Mentari hanya mengacungkan jempol sambil berlari di tengah guyuran hujan.
"Gue harus dapetin lu sepenuhnya." Dafa berucap sambil menatap Mentari yg semakin menjauh.
*
"Ya Tuhan , jantungku. hampir aja my first kiss kuu," ucapnya sambil memegang dadanya mengatur nafas dan mengusap-usap wajahnya.
"Maaf neng tadi di jalan ban mobil pecah, mamang lupa nggak bawa ganti." sesalnya meminta maaf. Membuyarkan kegugupan yang dia rasakan.
"Iya , nggak apa-apa mang, lagian aku ada temen yang nemenin." jawabnya "Jadi aku bisa pacaran!" batinnya terkekeh,
"Saya cuma takut neng Chaca nunggu terus bapak khawatir." Ucapnya panik
Helaan nafas yang terasa sesak mentari hembuskan.
"Aku malah seneng mamang telat, aku juga butuh bergaul mang!" lirih Mentari.
"Wah .. nggak berani saya neng sama bapak sama Abang langit."
"Yang dulu aja saya ampir di pecat neng!" Mengingat kejadian beberapa tahun lalu ketika Mentari kabur saat SMA.
Mentari hanya memandang jenuh keluar jendela, berpikir kenapa dia di perlakukan begitu ketat oleh ayah dan abangnya.
Mang Unang melihat perubahan raut wajah dari anak majikannya itu.

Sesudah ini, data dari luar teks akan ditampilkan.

/-- The halt of a cluster that serves a job stops that job. -/
theorem haltStop_eq {s : State} {q : Nat} {v : Fin 16} (y : StopWhy) (hwin : (s.clu q).win = some v) :
    haltStop s q y = jobStop (s.updClu q fun k => { k with halted := true }) v.val { y with cluster := clId q } := by
  have hserves : cluWin (s.updClu q fun k => { k with halted := true }) q = some v.val :=
    cluWin_of_win (by rw [State.clu_updClu_same, hwin])
  rw [haltStop, cluStop, hserves]

/-- The cause and the abort code that a job first stopped keeps (R446). -/
theorem recordWhy_first {j : Job} (y : StopWhy) (h : j.stopping = false) :
    (recordWhy j y).cause = BitVec.ofNat 8 y.cause
    ∧ ∀ a, y.abort = some a → j.aborted = false → (recordWhy j y).aborted = true
        ∧ (recordWhy j y).abort = BitVec.ofNat 16 a := by
  obtain ⟨cause, reason, abort, cls, cluster⟩ := y
  refine ⟨?_, fun a ha hfresh => ?_⟩
  · cases abort with
    | none => simp [recordWhy, h, apply_ite Job.cause]
    | some b => simp [recordWhy, h, apply_ite Job.cause]
  · cases ha
    simp [recordWhy, h, hfresh, apply_ite Job.aborted, apply_ite Job.abort]

/-- Settles O7: the halt of the cluster, then what the stop of its job leaves of jobs and clusters. -/
theorem abortStopsTheJob : Obligations.AbortStopsTheJob := by
  intro s q w v h hwin hrun hnot
  have hexec : exec (.abort q w) s = .next (haltStop s q.val { cause := 2, abort := some (fImm (wordOf 0x02 w) % 2 ^ 16) }) := by
    change execAbort q w s = _
    rw [execAbort, seqOp_issues _ h, settle_halt]
  obtain ⟨hcause, habort⟩ := recordWhy_first
    { cause := 2, abort := some (fImm (wordOf 0x02 w) % 2 ^ 16), cluster := clId q.val } hnot
  refine ⟨_, hexec, ?_⟩
  rw [haltStop_eq _ hwin]
  have hclu := jobStop_clu (s := s.updClu q.val fun k => { k with halted := true })
    { cause := 2, abort := some (fImm (wordOf 0x02 w) % 2 ^ 16), cluster := clId q.val } hrun hnot
  have hjob := jobStop_jobAt (s := s.updClu q.val fun k => { k with halted := true })
    { cause := 2, abort := some (fImm (wordOf 0x02 w) % 2 ^ 16), cluster := clId q.val } hrun hnot
  have hself := (hjob v.val).trans (State.jobAt_updJob_same ..)
  refine ⟨?_, ?_, ?_, fun hfresh => ?_, fun p hp hended => ?_, fun u hu => ?_⟩
  · rw [hclu, State.clu_updClu_same]
    split <;> rfl
  · rw [hself]
  · rw [hself]
    exact hcause
  · obtain ⟨haborted, hcode⟩ := habort _ rfl hfresh
    rw [hself]
    exact ⟨haborted, hcode.trans (BitVec.eq_of_toNat_eq (by rw [BitVec.toNat_ofNat, BitVec.toNat_ofNat, Nat.mod_mod]))⟩
  · rw [hclu, if_pos ⟨hp, hended⟩]
  · rw [hjob, State.jobAt_updJob_other _ _ _ _ hu]
    rfl
end Sys2Proof.Machine

namespace Sys2Proof.Machine
open Sys2Proof

/-! ### A cluster's run (R116, R120, R133–R136, R385) -/

theorem mem_insertUp (a : Nat) (l : List Nat) : a ∈ insertUp a l := by
  induction l with
  | nil => exact List.mem_singleton.2 rfl
  | cons b l ih =>
    unfold insertUp
    split
    · exact List.mem_cons_self ..
    · split
      · simp [*]
      · exact List.mem_cons_of_mem _ ih

/-- Counting a cluster as over changes no cluster. -/
theorem clusterOver_cl (s : State) (q : Nat) : (clusterOver s q).cl = s.cl := by
  unfold clusterOver
  split
  · rfl
  · rfl

/-- The job of a cluster that is over counts it. -/
theorem mem_clOver_clusterOver {s : State} {q : Nat} {v : Fin 16} (h : (s.clu q).win = some v) :
    q ∈ ((clusterOver s q).jobAt v.val).clOver := by
  have hserves : cluWin s q = some v.val := cluWin_of_win h
  rw [clusterOver, hserves]
  exact (State.jobAt_updJob_same s v.val _).symm ▸ mem_insertUp _ _

theorem clu_useFree (s : State) (q : Nat) : s.useFree.clu q = s.clu q := rfl

theorem cacheLine_missing (k : Cluster) (line : Nat) (b : List Byte) (free : Nat) :
    (cacheLine k line b free).missing = false := rfl

theorem cacheLine_icache (k : Cluster) (line : Nat) (b : List Byte) (free : Nat) :
    Tbl.get [] (cacheLine k line b free).icache line = b := Tbl.get_set_same ..

/-- The fill of a line whose two sectors translate. -/
theorem execIcacheMissFill_eq {s u : State} {q : Cl} {line : Nat} {r : DevRead} {p p' : Place} {c c' : Bool}
    (hclock : islandStopped s q.val = false) (hmiss : (s.clu q.val).missing = true) (hissue : canIssue (s.clu q.val) = true)
    (hquiet : s.guard.armed = []) (hline : (s.clu q.val).pc.toNat / 64 = line)
    (hlow : xlateBy s (srcCluster s q.val) ((cluWin s q.val).getD 0) (line * 64) false = .ok p c)
    (hhigh : xlateBy s (srcCluster s q.val) ((cluWin s q.val).getD 0) (line * 64 + 32) false = .ok p' c')
    (hread : devSectors (srcCluster s q.val) ((cluWin s q.val).getD 0) 2 s (line * 64) = (u, r)) :
    execIcacheMissFill q s = .next (u.updClu q.val fun k => cacheLine k line r.bytes u.free).useFree := by
  simp only [execIcacheMissFill, hmiss, hissue, hclock, takeInject_quiet hquiet, hline, hlow, hhigh, hread,
    Option.orElse, Bool.not_false, Bool.and_self, if_true]

/-- The line of a miss whose sectors translate is put in the instruction cache (R116). -/
theorem icacheMissFill_fills {s : State} {q : Cl} (hclock : islandStopped s q.val = false)
    (hmiss : (s.clu q.val).missing = true) (hissue : canIssue (s.clu q.val) = true)
    (hmap : Mapped s (srcCluster s q.val) ((cluWin s q.val).getD 0) ((s.clu q.val).pc.toNat / 64 * 64) 64 false) :
    ∃ t, execIcacheMissFill q s = .next t ∧ (t.clu q.val).missing = false
      ∧ Tbl.get [] (t.clu q.val).icache ((s.clu q.val).pc.toNat / 64)
          = (devSectors (srcCluster s q.val) ((cluWin s q.val).getD 0) 2 s ((s.clu q.val).pc.toNat / 64 * 64 : Nat)).2.bytes := by
  generalize hline : (s.clu q.val).pc.toNat / 64 = line at hmap ⊢
  obtain ⟨hquiet, hsec⟩ := hmap
  obtain ⟨p, c, hlow⟩ := hsec 0 (by decide)
  obtain ⟨p', c', hhigh⟩ := hsec 32 (by decide)
  rw [show (line * 64 + 0) / 32 * 32 = line * 64 by omega] at hlow
  rw [show (line * 64 + 32) / 32 * 32 = line * 64 + 32 by omega] at hhigh
  push_cast at hlow hhigh ⊢
  obtain ⟨⟨u, r⟩, hread⟩ : ∃ x, devSectors (srcCluster s q.val) ((cluWin s q.val).getD 0) 2 s (line * 64) = x := ⟨_, rfl⟩
  refine ⟨_, execIcacheMissFill_eq hclock hmiss hissue hquiet hline hlow hhigh hread, ?_, ?_⟩
  · rw [clu_useFree, State.clu_updClu_same, cacheLine_missing]
  · rw [clu_useFree, State.clu_updClu_same, cacheLine_icache, hread]

/-- The signal that arrives leaves its sender (R133). -/
theorem signalArrive_eq {s : State} {q p : Cl} {c : Fin 16} {g : Signal} {rest : List Signal}
    (hfirst : takeFirst (fun (g : Signal) => g.tgt == p.val && g.ctr == c.val) (s.clu q.val).sigs = some (g, rest))
    (hdone : outDone (s.clu q.val) g.after = true) (hclock : islandStopped s p.val = false) :
    execSignalArrive q p c s = .next (if sameJob (s.updClu q.val fun k => { k with sigs := rest }) q.val p.val then
      (s.updClu q.val fun k => { k with sigs := rest }).updClu p.val fun k =>
        { k with ctr := upd 0 k.ctr c.val (· + BitVec.ofNat 32 g.count) }
      else s.updClu q.val fun k => { k with sigs := rest }) := by
  simp only [execSignalArrive, hfirst, hdone, hclock, Bool.not_false, Bool.and_self, if_true]

/-- Fields that `sameJob` does not read do not enter into it. -/
theorem sameJob_withSigs (s : State) (q p : Nat) (l : List Signal) :
    sameJob (s.updClu q fun k => { k with sigs := l }) q p = sameJob s q p := by
  have hwin : ∀ r, cluWin (s.updClu q fun k => { k with sigs := l }) r = cluWin s r := by
    intro r
    by_cases hr : r = q
    · subst hr
      rw [cluWin, State.clu_updClu_same]
      rfl
    · rw [cluWin, State.clu_updClu_other _ _ _ _ hr]
      rfl
  rw [sameJob, hwin, hwin]
  rfl

theorem signalArrive_counts {s : State} {q p : Cl} {c : Fin 16} {g : Signal} {rest : List Signal}
    (hfirst : takeFirst (fun (g : Signal) => g.tgt == p.val && g.ctr == c.val) (s.clu q.val).sigs = some (g, rest))
    (hdone : outDone (s.clu q.val) g.after = true) (hclock : islandStopped s p.val = false)
    (hjob : sameJob s q.val p.val = true) :
    ∃ t, execSignalArrive q p c s = .next t ∧ (t.clu q.val).sigs = rest
      ∧ Tbl.get 0 (t.clu p.val).ctr c.val = Tbl.get 0 (s.clu p.val).ctr c.val + BitVec.ofNat 32 g.count
      ∧ ∀ d, d ≠ c.val → Tbl.get 0 (t.clu p.val).ctr d = Tbl.get 0 (s.clu p.val).ctr d := by
  have hctr : ((s.updClu q.val fun k => { k with sigs := rest }).clu p.val).ctr = (s.clu p.val).ctr := by
    by_cases hp : p.val = q.val
    · rw [hp, State.clu_updClu_same]
    · rw [State.clu_updClu_other _ _ _ _ hp]
  refine ⟨_, (signalArrive_eq hfirst hdone hclock).trans (congrArg _ (if_pos ((sameJob_withSigs ..).trans hjob))), ?_, ?_,
    fun d hd => ?_⟩
  · by_cases hp : q.val = p.val
    · rw [hp, State.clu_updClu_same, State.clu_updClu_same]
    · rw [State.clu_updClu_other _ _ _ _ hp, State.clu_updClu_same]
  · rw [State.clu_updClu_same, upd, Tbl.get_set_same, hctr]
  · rw [State.clu_updClu_same, upd, Tbl.get_set_other _ _ _ _ _ hd, hctr]

/-- A sequencer that has waited its time for a context says so (R134). -/
theorem seqCtxTimeout_raises {s : State} {q : Cl} (hclock : islandStopped s q.val = false) (hstate : (s.clu q.val).state = 4)
    (htime : (s.clu q.val).ctxTimeout ≠ 0) (hroom : (s.clu q.val).colls.length < 16) :
    ∃ t, execSeqCtxTimeout q s = .next t ∧ t.clu q.val = { s.clu q.val with ctxTimedOut := true }
      ∧ (∀ p, p ≠ q.val → t.clu p = s.clu p) ∧ 0x31 ∈ t.irq.latch := by
  have hframe := raiseSeq_frame (s.updClu q.val fun k => { k with ctxTimedOut := true }) q.val evCollCtxExhaust 1 0
  refine ⟨ctxTimeout s q.val, ?_, ?_, fun p hp => ?_, ?_⟩
  · have hlimit : ((s.clu q.val).ctxTimeout != 0) = true := bne_iff_ne.2 htime
    simp only [execSeqCtxTimeout, hstate, hlimit, hclock, hroom, decide_true, Bool.not_false, Bool.and_self, beq_self_eq_true,
      if_true]
  · exact (clu_of_cl hframe.cl q.val).trans (State.clu_updClu_same ..)
  · exact (clu_of_cl hframe.cl p).trans (State.clu_updClu_other _ _ _ _ hp)
  · exact raise_latch _ _ rfl (show evCollCtxExhaust ≠ evGctStep by decide)

theorem launchBegun_cl (s : State) (w : Nat) : (launchBegun s w).cl = s.cl := by
  simp only [launchBegun]
  split
  · rfl
  · split
    · split
      · rfl
      · rfl
    · rfl

/-- A cluster whose start count has come begins issue (R385). -/
theorem clusterStartIssue_begins {s : State} {q : Cl} {v : Fin 16} (hclock : islandStopped s q.val = false)
    (hwin : (s.clu q.val).win = some v) (hwait : (s.clu q.val).waiting = true)
    (hcount : (s.jobAt v.val).ts.toNat ≤ copyCount s (clDie q.val)) (hsync : gctSynced s = true) :
    ∃ t, execClusterStartIssue q s = .next t ∧ t.clu q.val = { s.clu q.val with waiting := false }
      ∧ ∀ p, p ≠ q.val → t.clu p = s.clu p := by
  refine ⟨launchBegun (s.updClu q.val fun k => { k with waiting := false }) v.val, ?_, ?_, fun p hp => ?_⟩
  · simp [execClusterStartIssue, cluWin_of_win hwin, hwait, hclock, hcount, hsync]
  · rw [clu_of_cl (launchBegun_cl ..), State.clu_updClu_same]
  · rw [clu_of_cl (launchBegun_cl ..), State.clu_updClu_other _ _ _ _ hp]

/-- A cluster that has executed `END` and finished its instructions is over (R120). -/
theorem clusterEnded_ends {s : State} {q : Cl} (hclock : islandStopped s q.val = false) (hend : (s.clu q.val).ending = true)
    (hstop : (s.clu q.val).stopping = false) (hstate : (s.clu q.val).state ≠ 6) (hempty : queuesEmpty (s.clu q.val) = true) :
    ∃ t, execClusterEnded q s = .next t ∧ t.clu q.val = { s.clu q.val with state := 6 }
      ∧ (∀ p, p ≠ q.val → t.clu p = s.clu p)
      ∧ ∀ v : Fin 16, (s.clu q.val).win = some v → q.val ∈ (t.jobAt v.val).clOver := by
  refine ⟨clusterOver (s.updClu q.val fun k => { k with state := 6 }) q.val, ?_, ?_, fun p hp => ?_, fun v hv => ?_⟩
  · have hnew : ((s.clu q.val).state != 6) = true := bne_iff_ne.2 hstate
    simp only [execClusterEnded, hend, hstop, hnew, hempty, hclock, Bool.not_false, Bool.and_self, if_true]
  · rw [clu_of_cl (clusterOver_cl ..), State.clu_updClu_same]
  · rw [clu_of_cl (clusterOver_cl ..), State.clu_updClu_other _ _ _ _ hp]
  · exact mem_clOver_clusterOver (by rw [State.clu_updClu_same, hv])

/-- What a stop leaves of a core: the instructions that have started. -/
def keepStarted (k : CoreSt) : CoreSt :=
  { k with aq := k.aq.filter (·.started), vq := k.vq.filter (·.started)
           iq := k.iq.filter (·.started), oq := k.oq.filter (·.started) }

/-- The stop reaches a cluster (R136). -/
theorem jobStopReachCluster_stops {s : State} {q : Cl} (hclock : islandStopped s q.val = false)
    (hsent : (s.clu q.val).stopSent = true) (hstop : (s.clu q.val).stopping = false) :
    ∃ t, execJobStopReachCluster q s = .next t ∧ OnlyCluster s t q.val ∧ (t.clu q.val).stopping = true
      ∧ canIssue (t.clu q.val) = false ∧ ∀ c < 32, t.coreOf q.val c = keepStarted (s.coreOf q.val c) := by
  obtain ⟨core, hframe, hcore⟩ := Cluster.updCores_eq { s.clu q.val with stopping := true, stopSent := false }
    fun _ => keepStarted
  have hclu : (s.updClu q.val fun k => Cluster.updCores { k with stopping := true, stopSent := false } fun _ => keepStarted).clu q.val
      = { s.clu q.val with stopping := true, stopSent := false, core := core } := by
    rw [State.clu_updClu_same, hframe]
  refine ⟨_, ?_, updClu_only s q.val fun k => Cluster.updCores { k with stopping := true, stopSent := false } fun _ => keepStarted,
    ?_, ?_, fun c hc => ?_⟩
  · simp only [execJobStopReachCluster, hsent, hstop, hclock, Bool.not_false, Bool.and_self, if_true]
    rfl
  · rw [hclu]
  · rw [hclu]
    simp [canIssue]
  · rw [State.coreOf, hclu]
    exact hcore c hc

/-- The abandonment is finished (R136). -/
theorem clusterStopped_stops {s : State} {q : Cl} (hclock : islandStopped s q.val = false)
    (hstop : (s.clu q.val).stopping = true) (hstate : (s.clu q.val).state ≠ 7) :
    ∃ t, execClusterStopped q s = .next t ∧ (t.clu q.val).state = 7 ∧ (t.clu q.val).colls = []
      ∧ (∀ p, p ≠ q.val → t.clu p = s.clu p) ∧ (∀ c < 32, t.coreOf q.val c = abandonCore (s.coreOf q.val c))
      ∧ ∀ v : Fin 16, (s.clu q.val).win = some v → q.val ∈ (t.jobAt v.val).clOver := by
  obtain ⟨core, hframe, hcore⟩ := Cluster.updCores_eq (s.clu q.val) fun _ => abandonCore
  have hclu : (s.updClu q.val fun k =>
      { k.updCores (fun _ => abandonCore) with state := 7, sigs := [], colls := [] }).clu q.val
      = { s.clu q.val with core := core, state := 7, sigs := [], colls := [] } := by
    rw [State.clu_updClu_same, hframe]
  refine ⟨clusterOver (s.updClu q.val fun k =>
      { k.updCores (fun _ => abandonCore) with state := 7, sigs := [], colls := [] }) q.val, ?_, ?_, ?_, fun p hp => ?_,
    fun c hc => ?_, fun v hv => ?_⟩
  · have hnew : ((s.clu q.val).state != 7) = true := bne_iff_ne.2 hstate
    simp only [execClusterStopped, hstop, hnew, hclock, Bool.not_false, Bool.and_self, if_true]
  · rw [clu_of_cl (clusterOver_cl ..), hclu]
  · rw [clu_of_cl (clusterOver_cl ..), hclu]
  · rw [clu_of_cl (clusterOver_cl ..), State.clu_updClu_other _ _ _ _ hp]
  · rw [State.coreOf, clu_of_cl (clusterOver_cl ..), hclu]
    exact hcore c hc
  · exact mem_clOver_clusterOver (by rw [hclu, hv])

"Bapak sama Abang sayang banget sama neng, takut terjadi hal buruk sama neng, dengan pergaulan jaman seperti sekarang. Kalo menurut mamang itu benteng perlindungan yang wajar." ujarnya mengutarakan pendapatnya
"Wajar apa mang? Aku kayak yang di rantai, apapun nggak boleh. Umur segini mereka memperlakukan aku kayak anak SD." Gerutunya
"Sabar neng.. demi kebaikan. Bapak pasti menginginkan yang terbaik." mang Unang tersenyum menatapnya di kaca spion.
*
"Neng Chaca kehujanan?"mbok Tini menyambutnya di pintu garasi.

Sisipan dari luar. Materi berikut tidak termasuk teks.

-- ==== Sys2Proof/Word.lean ====
section
/-! DEFINITION. The word types of the EMMY CPU: 32-bit data words (R5, R8), 3-bit register numbers (R22), 12-bit
control-store addresses (R5, R63), the 18-bit right half of a microinstruction (R120). -/

namespace Sys2Proof

/-- A register, control-store word, bus data word or bus address word: 32 bits, bit 31 leftmost (R7, R8). -/
abbrev Word := BitVec 32

/-- One cell of the model's control store. -/
abbrev Byte := BitVec 8

/-- A register number, `AF`, `BF`, `CF` or `DF`: all eight values are legal (R22, R133). -/
abbrev RegNo := BitVec 3

/-- A control-store word address, 0x000 to 0xFFF (R5, R26). -/
abbrev Addr := BitVec 12

/-- The right half of a microinstruction word, bits 17-0 (R120). -/
abbrev Acf := BitVec 18

end Sys2Proof
end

Pandangan Mentari tertuju pada mobil Abang langitnya, yang jarang sekali pulang sebelum ayahnya tiba.
"Abang udah pulang mbok?" Tanya Mentari ketika melewati mobil abangnya.
"Udah neng , kayaknya Abang neng sakit udah pulang dari jam dua terus minta air anget , sampai sekarang belum keluar kamar!" Jelas Mbok Tini.
Mentari segera berlari ke arah kamarnya, bergegas mengganti baju nya yg sedikit basah dengan kaos rumahan.
"Klekk.." Dia membuka pintu kamar abangnya setelah mengetuk namun tak juga mendapat jawaban.
"Bang.. Chaca masuk ya?" Mentari masuk perlahan ke kamar sang Abang.
Terlihat langit meringkuk dengan masih mengenakan stelan kerja, wajahnya pucat keningnya mengkerut.
"Abang..?" panggilnya lagi.
Mentari mengulurkan telapak tangannya menyentuh kening langit.
"Nggak panas!" Gumamnya.
Langit merasakan pergerakan seseorang.
Dia membuka matanya perlahan. Dia meringis memegangi perutnya.
"Abang.. lambungnya kumat?" Tanya mentari melihat pergerakan Langit.
Hanya di jawab dengan anggukan.
"Mau makan? atau mau aku bikinin sesuatu?" tawarnya.
"Abang pengen buburnya bunda, bubur yang suka bunda buatin kalo kita lagi sakit!" Ucapnya lirih dengan posisi masih meringkuk.
Mentari mengembuskan nafasnya, dia sama sekali tidak tau seperti apa rupa dan rasanya bubur buatan bunda yang abangnya inginkan.
Mentari melangkahkan kakinya ke arah lemari mengambil satu buah kaos rumah dan celana joget untuk baju salin abangnya itu.
"Ganti baju dulu bang, nanti aku coba buatin!"
*
Mentari keluar dari kamar abangnya itu. Dia mengambil ponselnya dan menghubungi Bintang.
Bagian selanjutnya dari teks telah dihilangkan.